» **Problem details**: In the material below, how many lines include the word "worked"? Write only the number.

» **Source information**:
-- ==== Sys2Proof/Tests/Slice0.lean ====
section
/-!
SUPPORT. Slice0: the model's own tests and the witnesses of the obligations' hypotheses. Expected
values come from the spec: 95_test_vectors.md (V-C, V-E, V-D, V-R, P1 to P6), 40_crc8.md R85 and
R86, and words written from 30_encoding.md R51, R53, R58. Every test is about one step.
-/

namespace Sys2Proof.Tests

open Sys2Proof Sys2Proof.Machine Sys2Proof.Claims

/-- A state with the given framer, nothing pending and nothing held. -/
def at_ (cnt : Fin 5) (buf : Frame) : State := { State.reset with buf := buf, cnt := cnt }

/-- The next state meets a check. -/
def nextIs (o : Host.Outcome State Fault Refusal) (check : State → Bool) : Bool :=
  match o with
  | .next t => check t
  | .fault _ => false
  | .refused _ => false

/-- `cnt | buf` as 95_test_vectors.md section 5 writes the state. -/
def framerIs (cnt : Fin 5) (buf : Frame) (t : State) : Bool := t.cnt == cnt && t.buf == buf

/-- The `frm_*` outputs: done, valid, err, idx, payload. -/
def frmIs (done valid : Bool) (err : ErrFlags) (idx : FuncIndex) (p : Payload) (t : State) : Bool :=
  t.out.frmDone == done && t.out.frmValid == valid && t.out.frmErr == err && t.out.frmIdx == idx &&
    t.out.frmPayload == p

/-- The `tx_*` outputs. -/
def txIs (valid : Bool) (w : FrameWord) (t : State) : Bool :=
  t.out.txValid == valid && t.out.txFrame == w

/-! ### WellFormed: an ill-formed term for each check -/

theorem smoke_frameRd_csum : (Instr.frameRd .sent 0#7 0#16 0x00#8).wellFormed = false := by
  decide +kernel
theorem smoke_frameWr_csum : (Instr.frameWr .sent 4#7 200#16 0xA0#8).wellFormed = false := by
  decide +kernel
theorem smoke_frameWr_csum_ok : (Instr.frameWr .sent 4#7 200#16 0xA1#8).wellFormed = true := by
  decide +kernel
theorem smoke_frameWr_received_ok :
    (Instr.frameWr .received 4#7 200#16 0xA0#8).wellFormed = true := by decide
theorem smoke_rspUnknown_idx : (Instr.rspUnknown 7#7 0#16 0#8).wellFormed = false := by decide
theorem smoke_rspUnknown_idx_ok : (Instr.rspUnknown 8#7 0#16 0#8).wellFormed = true := by decide

/-! ### Decode: every constructor by a word written from the spec -/

/-- R53: rst, rx_valid, rx_data, enc_valid, enc_idx, enc_write, enc_payload. -/
theorem test_decode_reset :
    decode (.ports ⟨true, false, 0#8, false, 0#7, false, 0#16⟩) = .ok .reset := by decide
theorem test_decode_reset_overrides :
    decode (.ports ⟨true, true, 0x3A#8, true, 4#7, true, 200#16⟩) = .ok .reset := by decide
theorem test_decode_idle_ignores_data :
    decode (.ports ⟨false, false, 0x3A#8, false, 4#7, true, 200#16⟩) = .ok .idle := by decide
theorem test_decode_rxbyte :
    decode (.ports ⟨false, true, 0x3A#8, false, 4#7, true, 200#16⟩) = .ok (.rxbyte 0x3A#8 none) := by
  decide
theorem test_decode_rxbyte_encode :
    decode (.ports ⟨false, true, 0x0D#8, true, 4#7, true, 200#16⟩)
      = .ok (.rxbyte 0x0D#8 (some ⟨4#7, true, 200#16⟩)) := by decide
theorem test_decode_encode :
    decode (.ports ⟨false, false, 0x0D#8, true, 4#7, true, 200#16⟩) = .ok (.encode 4#7 true 200#16) := by
  decide

/-- R57: 24 bits, `b1` first; 40 bits, byte 0 first. -/
theorem test_decode_crc8 :
    decode (.callCrc8 0b000000010000000000000010#24) = .ok (.crc8 0x01#8 0x00#8 0x02#8) := by decide
theorem test_decode_decode :
    decode (.callDecode 0x3B080102A1#40) = .ok (.decode ⟨0x3B#8, 0x08#8, 0x01#8, 0x02#8, 0xA1#8⟩) := by
  decide

/-- R51, R59: `00111010 iiiiiiiw hhhhhhhh llllllll cccccccc`. -/
theorem test_decode_frameRd :
    decode (.frame .received 0b0011101000001000000000010000001000000011#40)
      = .ok (.frameRd .received 4#7 0x0102#16 0x03#8) := by decide +kernel
theorem test_decode_frameWr :
    decode (.frame .received 0b0011101011111111000000010000001000000011#40)
      = .ok (.frameWr .received 127#7 0x0102#16 0x03#8) := by decide +kernel
theorem test_decode_frame_sent :
    decode (.frame .sent 0x3A0900C8A1#40) = .ok (.frameWr .sent 4#7 200#16 0xA1#8) := by decide +kernel
theorem test_decode_frame_errors :
    decode (.frame .sent 0x3A0900C8A0#40) = .error .checksumMismatch ∧
      decode (.frame .received 0x3B0900C8A1#40) = .error .notStartMarker := by decide +kernel

/-- R66. -/
theorem test_decode_request_set :
    decode (.pseudo 0x3A020000C7#40) = .ok (.request 1#7) ∧
      decode (.pseudo 0x3A8112346E#40) = .ok (.set 64#7 0x1234#16) := by decide +kernel
theorem test_decode_pseudo_errors :
    decode (.pseudo 0x3AFEFFFF6B#40) = .error .requestWithPayload ∧
      decode (.pseudo 0x3A020000C8#40) = .error .checksumMismatch ∧
      decode (.pseudo 0x00020000C7#40) = .error .notStartMarker := by decide +kernel

/-- R58, transmit: 95_test_vectors.md section 4. -/
theorem test_decode_named_sent :
    decode (.named .sent 0x3A0000004B#40) = .ok .reqFwver ∧
      decode (.named .sent 0x3A020000C7#40) = .ok .reqRain ∧
      decode (.named .sent 0x3A04000062#40) = .ok .reqSensor ∧
      decode (.named .sent 0x3A060000EE#40) = .ok .reqOptics ∧
      decode (.named .sent 0x3A070000A8#40) = .ok .setCalib ∧
      decode (.named .sent 0x3A0B0000D3#40) = .ok .setCadence ∧
      decode (.named .sent 0x3A0900C8A1#40) = .error .notNamedFrame := by decide +kernel

/-- R58, receive: the flags byte of each response index. -/
theorem test_decode_named_received :
    decode (.named .received 0x3A01000000#40) = .ok (.rspFwver 0#16 0#8) ∧
      decode (.named .received 0x3A03006402#40) = .ok (.rspRain 100#16 2#8) ∧
      decode (.named .received 0x3A05000024#40) = .ok (.rspSensor 0#16 0x24#8) ∧
      decode (.named .received 0x3A070000A8#40) = .ok (.rspOptics 0#16 0xA8#8) ∧
      decode (.named .received 0x3A0900C8A1#40) = .ok (.rspRate 200#16 0xA1#8) ∧
      decode (.named .received 0x3A0B000000#40) = .ok (.rspRsvd5 0#16 0#8) ∧
      decode (.named .received 0x3A0D000000#40) = .ok (.rspRsvd6 0#16 0#8) ∧
      decode (.named .received 0x3A0F000000#40) = .ok (.rspRsvd7 0#16 0#8) ∧
      decode (.named .received 0x3A11000000#40) = .ok (.rspUnknown 8#7 0#16 0#8) ∧
      decode (.named .received 0x3AFFFFFF2D#40) = .ok (.rspUnknown 127#7 0xFFFF#16 0x2D#8) ∧
      decode (.named .received 0x3A08000000#40) = .error .notResponse := by decide +kernel

/-- The opcode table's own `match` words. -/
theorem test_table_words :
    decodeTableWord 8 0x4 = some .reset ∧ decodeTableWord 8 0x0 = some .idle ∧
      decodeTableWord 8 0x1 = some (.rxbyte 0#8 none) ∧
      decodeTableWord 8 0x2 = some (.encode 0#7 false 0#16) ∧
      decodeTableWord 24 0x010002 = some (.crc8 0x01#8 0x00#8 0x02#8) ∧
      decodeTableWord 40 0x0000000001 = some (.decode ⟨0#8, 0#8, 0#8, 0#8, 1#8⟩) ∧
      decodeTableWord 40 0x3A0000004B = some .reqFwver ∧
      decodeTableWord 40 0x3A0B000000 = some (.rspRsvd5 0#16 0#8) ∧
      decodeTableWord 40 0x3A0A0000E2 = some (.frameRd .received 5#7 0#16 0xE2#8) ∧
      decodeTableWord 16 0x0 = none := by decide +kernel

/-! ### CRC8 and DECODE as functions -/

/-- 95_test_vectors.md section 2, V-C1 to V-C15. -/
theorem test_crc8_vectors :
    ([(0x000000#24, 0x4B#8), (0xFFFFFF#24, 0x2D#8), (0x010000#24, 0x0D#8), (0x000100#24, 0xBF#8),
      (0x000001#24, 0x7A#8), (0x800000#24, 0x9E#8), (0x000080#24, 0x31#8), (0x0900C8#24, 0xA1#8),
      (0x0900C9#24, 0x90#8), (0x0800C8#24, 0xE7#8), (0x0901C8#24, 0x55#8), (0x09008E#24, 0x3A#8),
      (0x3A0000#24, 0x48#8), (0x811234#24, 0x6E#8), (0x010001#24, 0x3C#8), (0x010100#24, 0xF9#8)].all
      fun (w, c) => crc8 (w.extractLsb' 16 8) (w.extractLsb' 8 8) (w.extractLsb' 0 8) == c) = true := by
  decide +kernel

/-- V-C9, V-C10: the loop of R80 over other lengths. -/
theorem test_crc_other_lengths :
    crcOver [0x31#8, 0x32#8, 0x33#8, 0x34#8, 0x35#8, 0x36#8, 0x37#8, 0x38#8, 0x39#8] = 0xF7#8 ∧
      crcOver [0xBE#8, 0xEF#8] = 0x92#8 := by decide +kernel

/-- V-D1 to V-D14: valid, err, idx, payload. -/
theorem test_decode_vectors :
    ([(0x3A0900C8A1#40, true, 0b000#3, 4#7, 200#16), (0x3A0800C8E7#40, false, 0b010#3, 0#7, 0#16),
      (0x3A0900C8A0#40, false, 0b100#3, 0#7, 0#16), (0x3A010000FF#40, false, 0b100#3, 0#7, 0#16),
      (0x3B0900C8A1#40, false, 0b001#3, 0#7, 0#16), (0x3B0800C8A1#40, false, 0b111#3, 0#7, 0#16),
      (0x3A0800C800#40, false, 0b110#3, 0#7, 0#16), (0x000000004B#40, false, 0b011#3, 0#7, 0#16),
      (0x0000000000#40, false, 0b111#3, 0#7, 0#16), (0x3AFFFFFF2D#40, true, 0b000#3, 127#7, 65535#16),
      (0x3A8112346E#40, true, 0b000#3, 64#7, 4660#16), (0x3A0B0000D3#40, true, 0b000#3, 5#7, 0#16),
      (0x3A09008E3A#40, true, 0b000#3, 4#7, 142#16), (0x3A04000062#40, false, 0b010#3, 0#7, 0#16),
      (0x3A070000A8#40, true, 0b000#3, 3#7, 0#16)].all
      fun (w, v, e, i, p) => decodeFrame (Frame.ofWord w) == ⟨v, e, i, p⟩) = true := by decide +kernel

/-- V-E1 to V-E13. -/
theorem test_encode_vectors :
    ([(0#7, false, 0#16, 0x3A0000004B#40), (0#7, true, 0#16, 0x3A0100000D#40),
      (4#7, true, 200#16, 0x3A0900C8A1#40), (127#7, true, 65535#16, 0x3AFFFFFF2D#40),
      (127#7, false, 65535#16, 0x3AFEFFFF6B#40), (64#7, true, 0x1234#16, 0x3A8112346E#40),
      (64#7, false, 0#16, 0x3A8000009E#40), (63#7, true, 1#16, 0x3A7F0001E4#40),
      (29#7, false, 0#16, 0x3A3A000048#40), (4#7, true, 142#16, 0x3A09008E3A#40),
      (0#7, true, 0x0205#16, 0x3A01020521#40), (3#7, true, 0xABCD#16, 0x3A07ABCD46#40),
      (1#7, true, 3#16, 0x3A030003D2#40)].all
      fun (i, w, p, x) => (encodeFrame i w p).toWord == x) = true := by decide +kernel

/-! ### One step of each instruction -/

/-- R180's worked example. -/
theorem test_reset :
    nextIs (exec .reset (at_ 3 ⟨0x3A#8, 0x09#8, 0#8, 0#8, 0#8⟩)) (framerIs 0 ⟨0#8, 0#8, 0#8, 0#8, 0#8⟩)
      = true := by decide +kernel

/-- V-R8: a partial frame stays through an idle step. -/
theorem test_idle :
    nextIs (exec .idle (at_ 4 ⟨0x3A#8, 0x09#8, 0#8, 0xC8#8, 0#8⟩))
      (framerIs 4 ⟨0x3A#8, 0x09#8, 0#8, 0xC8#8, 0#8⟩) = true := by decide +kernel

/-- P1 step 4: silent resynchronisation, stale bytes kept. -/
theorem test_rxbyte_resync :
    nextIs (exec (.rxbyte 0x3A#8 none) (at_ 3 ⟨0#8, 0xFF#8, 0x7E#8, 0#8, 0#8⟩)) (fun t =>
      framerIs 1 ⟨0x3A#8, 0xFF#8, 0x7E#8, 0#8, 0#8⟩ t && frmIs false false 0#3 0#7 0#16 t) = true := by
  decide +kernel

/-- P3 step 8 with P4 step 1 in the same step: a wrong checksum, and an `ENCODE` beside it. -/
theorem test_rxbyte_complete_with_encode :
    nextIs (exec (.rxbyte 0xA0#8 (some ⟨4#7, true, 200#16⟩))
        (at_ 4 ⟨0x3A#8, 0x09#8, 0#8, 0xC8#8, 0#8⟩)) (fun t =>
      framerIs 0 ⟨0#8, 0#8, 0#8, 0#8, 0#8⟩ t && frmIs true false 0b100#3 0#7 0#16 t &&
        txIs true 0x3A0900C8A1#40 t) = true := by decide +kernel

/-- P6 step 3: `ENCODE` between the bytes of a frame. -/
theorem test_encode :
    nextIs (exec (.encode 1#7 false 0#16) (at_ 2 ⟨0x3A#8, 0x03#8, 0#8, 0#8, 0#8⟩)) (fun t =>
      framerIs 2 ⟨0x3A#8, 0x03#8, 0#8, 0#8, 0#8⟩ t && txIs true 0x3A020000C7#40 t) = true := by
  decide +kernel

/-- R112's worked example. -/
theorem test_exec_decode :
    nextIs (exec (.decode ⟨0x3A#8, 0x09#8, 0#8, 0xC8#8, 0xA1#8⟩) State.reset) (fun t =>
      t.ret == .decode ⟨true, 0b000#3, 4#7, 200#16⟩) = true := by decide +kernel

/-- R80's worked example. -/
theorem test_exec_crc8 :
    nextIs (exec (.crc8 0x01#8 0#8 0#8) State.reset) (fun t => t.ret == .crc8 0x0D#8) = true := by
  decide +kernel

/-- P4: a read request received is rejected by the direction check alone. -/
theorem test_frameRd :
    nextIs (exec (.frameRd .received 2#7 0#16 0x62#8) (at_ 3 ⟨0#8, 0xFF#8, 0x7E#8, 0#8, 0#8⟩))
      (frmIs true false 0b010#3 0#7 0#16) = true := by decide +kernel

/-- P5: a frame whose checksum is 0x3A is never delivered. -/
theorem test_frameWr_marked :
    nextIs (exec (.frameWr .received 4#7 142#16 0x3A#8) State.reset) (fun t =>
      framerIs 1 ⟨0x3A#8, 0x09#8, 0#8, 0x8E#8, 0#8⟩ t && frmIs false false 0#3 0#7 0#16 t) = true := by
  decide +kernel

/-- V-R4: `3A 3A 00 00 48`. -/
theorem test_frameRd_marked_flags :
    nextIs (exec (.frameRd .received 29#7 0#16 0x48#8) State.reset)
      (framerIs 4 ⟨0x3A#8, 0#8, 0#8, 0x48#8, 0#8⟩) = true := by decide +kernel

/-- V-E9: emitted unchanged. -/
theorem test_request : nextIs (exec (.request 29#7) State.reset) (txIs true 0x3A3A000048#40) = true := by
  decide +kernel
/-- V-E12. -/
theorem test_set : nextIs (exec (.set 3#7 0xABCD#16) State.reset) (txIs true 0x3A07ABCD46#40) = true := by
  decide +kernel

/-- 95_test_vectors.md section 4. -/
theorem test_named_sent :
    ([(.reqFwver, 0x3A0000004B#40), (.reqRain, 0x3A020000C7#40), (.reqSensor, 0x3A04000062#40),
      (.reqOptics, 0x3A060000EE#40), (.setCalib, 0x3A070000A8#40), (.setCadence, 0x3A0B0000D3#40)].all
      fun (i, w) => nextIs (exec i State.reset) (txIs true w)) = true := by decide +kernel

/-- Responses of 95_test_vectors.md sections 3 to 5: index and payload delivered. -/
theorem test_responses :
    ([(.rspFwver 0x0102#16 0x9B#8, 0#7, 0x0102#16), (.rspRain 3#16 0xD2#8, 1#7, 3#16),
      (.rspSensor 0#16 0x24#8, 2#7, 0#16), (.rspOptics 0xABCD#16 0x46#8, 3#7, 0xABCD#16),
      (.rspRate 200#16 0xA1#8, 4#7, 200#16), (.rspRsvd5 0#16 0xD3#8, 5#7, 0#16),
      (.rspUnknown 64#7 0x1234#16 0x6E#8, 64#7, 0x1234#16)].all
      fun (i, k, p) => nextIs (exec i (at_ 2 ⟨0x66#8, 0x77#8, 0#8, 0#8, 0#8⟩))
        (frmIs true true 0b000#3 k p)) = true := by decide +kernel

» **Task result**: 3